FM Global has this week unveiled two new climate resilience tools.
Its new Climate Risk Report scores each client organisation based on the actions they have taken to address climate risk and their unique exposure to events like flood, windstorms, hail and wildfire. A client’s score is based on both actionable risks and inherent risks.
The tool is based on billions of property-risk data points collected by FM Global from more than 60,000 engineering visits each year to client sites. The report is also underpinned by artificial intelligence, machine learning and predictive analytics.
Separately, the Climate Reporting Aid is a guide that helps clients disclose acute and chronic climate-related financial risks to investors and the public, according to widely-adopted frameworks like the international Task Force on Climate-related Financial Disclosures.
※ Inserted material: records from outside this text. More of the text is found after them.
-- ==== Sys2Proof/Laws/Ops.lean ====
section
/-! SUPPORT. What each shared operation and each meaning can do, said once. -/

namespace Sys2Proof.Machine

/-! The memory's form (spec/10_state.md R36). -/

theorem memAppend_wf {m : Memory} {b : Byte} (h : m.length < Config.FRAME_LEN) : Memory.wf (memAppend m b) = true := by
  simp [Memory.wf, memAppend, Config.FRAME_LEN] at *; omega

theorem clearBuffer_wf (s : State) : Memory.wf (clearBuffer s).buf = true := by
  simp [Memory.wf]

theorem startBuffer_wf (s : State) : Memory.wf (startBuffer s).buf = true := by
  simp [Memory.wf, Config.FRAME_LEN]

theorem reset_wf : Memory.wf State.reset.buf = true := by decide

/-- A read of the offset just appended gives the byte; any other offset reads as before. -/
theorem memRead_appendByte (b : Byte) (s : State) (off : Nat) :
    memRead (appendByte b s) off = if off = s.len then some b else memRead s off := by
  simp only [memRead, appendByte_buf]
  have hl : s.len = s.buf.length := rfl
  by_cases h : off = s.len
  · subst h; simp [hl]
  · rw [if_neg h]
    rcases lt_or_gt_of_ne h with h | h
    · rw [List.getElem?_append_left (by omega)]
    · rw [List.getElem?_eq_none (by simp; omega), List.getElem?_eq_none (by omega)]

/-! The timeout phase (R103, R105). -/

theorem timeoutFires_iff (now : Time) (s : State) :
    timeoutFires now s = true ↔ s.fsm = .receiving ∧ Config.TIMEOUT ≤ (now - s.tLast).toNat := by
  rw [timeoutFires, elapsed, Bool.and_eq_true, beq_iff_eq, decide_eq_true_iff]

/-- Everything the timeout phase can do. -/
theorem timeoutPhase_cases (now : Time) (s : State) :
    (timeoutFires now s = true ∧
      timeoutPhase now s = { s with fsm := .idle, buf := [], log := s.log ++ [.timeout s.buf] }) ∨
    (timeoutFires now s = false ∧ timeoutPhase now s = s) := by
  unfold timeoutPhase
  cases h : timeoutFires now s
  · exact .inr ⟨rfl, by simp⟩
  · exact .inl ⟨rfl, by simp [raise_timeout]⟩

/-- Everything the common part of BYTE can do. -/
theorem byteCommon_cases (now : Time) (s : State) :
    (timeoutFires now s = true ∧
      byteCommon now s = { s with fsm := .idle, buf := [], tLast := now, log := [.timeout s.buf] }) ∨
    (timeoutFires now s = false ∧ byteCommon now s = { s with tLast := now, log := [] }) := by
  have hb : timeoutFires now (beginStep s) = timeoutFires now s := rfl
  rcases timeoutPhase_cases now (beginStep s) with ⟨h, e⟩ | ⟨h, e⟩
  · exact .inl ⟨hb ▸ h, by rw [byteCommon, e]; rfl⟩
  · exact .inr ⟨hb ▸ h, by rw [byteCommon, e]; rfl⟩

/-! `Emit` (R134). -/

/-- The state after `Emit`, in one expression: it always answers, and touches the log and the store alone. -/
def emitted (f : Frame) (dbg : Bool) (s : State) : State :=
  { s with
    log := s.log ++ (if dbg then [LogRecord.dump f] else []) ++
      (if (validate f).1 then [] else [LogRecord.checksumFail f (xorSum f) f.checksum])
    store := if (validate f).1 && f.hasRecognisedKey then some (decodedFields f.payload) else s.store }

theorem emit_eq (f : Frame) (dbg : Bool) (s : State) : emit f dbg s = .next (emitted f dbg s) := by
  unfold emit decodeAndRun execFrameStatus52 execFrameUnrecognised
  cases hv : (validate f).1 <;> cases hk : f.hasRecognisedKey <;> cases dbg <;>
    simp_all [emitted, Frame.hasRecognisedKey, raise, logDump, logRecord, writeStore]

/-! The byte phase (R100). -/

theorem execByteRecvEnd_of_frame {s : State} {f : Frame} (dbg : Bool) (hr : s.fsm = .receiving)
    (hf : s.buf ++ [Config.END] = f.toBytes) :
    execByteRecvEnd dbg s = .next (emitted f dbg (clearBuffer s)) := by
  have : Frame.ofBytes? (appendByte Config.END s).buf = some f := Frame.ofBytes?_eq_some.2 hf
  simp only [execByteRecvEnd, hr, this]
  exact emit_eq f dbg _

/-- Everything the byte phase can do, in every state: it always answers a next state, and this is which. -/
theorem bytePhase_cases (b : Byte) (dbg : Bool) (s : State) :
    (s.fsm = .idle ∧ b = Config.START ∧ bytePhase b dbg s = .next (startBuffer s)) ∨
    (s.fsm = .idle ∧ b ≠ Config.START ∧ bytePhase b dbg s = .next s) ∨
    (s.fsm = .receiving ∧ s.len + 1 < 14 ∧ bytePhase b dbg s = .next (appendByte b s)) ∨
    (∃ f : Frame, s.fsm = .receiving ∧ s.len = 13 ∧ b = Config.END ∧ s.buf ++ [b] = f.toBytes ∧
      bytePhase b dbg s = .next (emitted f dbg (clearBuffer s))) ∨
    (s.fsm = .receiving ∧ 14 ≤ s.len + 1 ∧ ¬(s.len = 13 ∧ b = Config.END) ∧
      bytePhase b dbg s = .next { s with fsm := .idle, buf := [], log := s.log ++ [.overrun (s.buf ++ [b])] }) := by
  rcases selectByteOp_cases s.fsm s.len b with
    ⟨hs, hb, hsel⟩ | ⟨hs, hb, hsel⟩ | ⟨hs, hl, hsel⟩ | ⟨hs, hl, hb, hsel⟩ | ⟨hs, hl, hb, hsel⟩
  · exact .inl ⟨hs, hb, by simp only [bytePhase, hsel, execByteIdleStart]; exact if_pos hs⟩
  · exact .inr (.inl ⟨hs, hb, by simp only [bytePhase, hsel, execByteIdleNoise]; exact if_pos ⟨hs, hb⟩⟩)
  · exact .inr (.inr (.inl ⟨hs, hl, by simp only [bytePhase, hsel, execByteRecvFill]; exact if_pos ⟨hs, hl⟩⟩))
  · have hl13 : s.len = 13 := by omega
    obtain ⟨f, hf⟩ := Frame.ofBytes?_isSome (bs := s.buf ++ [b]) (by simpa [len_eq] using hl13)
    have hf' := Frame.ofBytes?_eq_some.1 hf
    refine .inr (.inr (.inr (.inl ⟨f, hs, hl13, hb, hf', ?_⟩)))
    simp only [bytePhase, hsel]
    exact execByteRecvEnd_of_frame dbg hs (hb ▸ hf')
  · refine .inr (.inr (.inr (.inr ⟨hs, hl, fun h => hb ⟨by omega, h.2⟩, ?_⟩)))
    simp only [bytePhase, hsel, execByteRecvOverrun]
    exact if_pos ⟨hs, hl, hb⟩

/-- TICK always answers. -/
theorem execTick_cases (now : Time) (s : State) :
    (timeoutFires now s = true ∧
      execTick now s = .next { s with fsm := .idle, buf := [], log := [.timeout s.buf] }) ∨
    (timeoutFires now s = false ∧ execTick now s = .next { s with log := [] }) := by
  have hb : timeoutFires now (beginStep s) = timeoutFires now s := rfl
  rcases timeoutPhase_cases now (beginStep s) with ⟨h, e⟩ | ⟨h, e⟩
  · exact .inl ⟨hb ▸ h, by rw [execTick, e]; rfl⟩
  · exact .inr ⟨hb ▸ h, by rw [execTick, e]; rfl⟩

/-! The clock edge (R20, R240). -/

theorem step_no_input {s : State} (h : s.inputs = []) : step s = .next s := by
  simp [step, runNextEdge, takeEdge, h]

theorem step_edge {s : State} {e : Edge} {rest : List Edge} (h : s.inputs = e :: rest) :
    step s = clockEdge e { s with inputs := rest } := by
  simp [step, runNextEdge, takeEdge, h]

/-- Everything one step can do. -/
theorem step_cases (s : State) :
    (s.inputs = [] ∧ step s = .next s) ∨
    (∃ e rest, s.inputs = e :: rest ∧
      ((e.rst = true ∧ step s = .next (applyReset { s with inputs := rest })) ∨
       (e.rst = false ∧ e.stepEn = false ∧ step s = .next { s with inputs := rest }) ∨
       (e.rst = false ∧ e.stepEn = true ∧ step s = exec (decodeStep e.ports) { s with inputs := rest }))) := by
  cases h : s.inputs with
  | nil => exact .inl ⟨rfl, step_no_input h⟩
  | cons e rest =>
    refine .inr ⟨e, rest, rfl, ?_⟩
    rw [step_edge h]
    cases hr : e.rst <;> cases he : e.stepEn <;> simp [clockEdge, hr, he]

end Sys2Proof.Machine
end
“We’ve analysed losses from climate risk and the value of climate resilience,” said Randall E. Hodge, executive vice-president, staff insurance operations at FM Global. “These new climate resilience products provide our clients with informed guidance from which they can prioritise their climate-risk-mitigation investments, ultimately leading to a more resilient tomorrow.
“We are learning from our clients, and in particular from their chief sustainability officers, that this data is very valuable in completing these financial disclosures, and that data can be difficult and costly to obtain otherwise.”
Climate-related losses at commercial properties with the highest climate risk are 30 times more likely to occur and be 180 times more severe than at properties with the lowest climate resilience, according to FM Global research.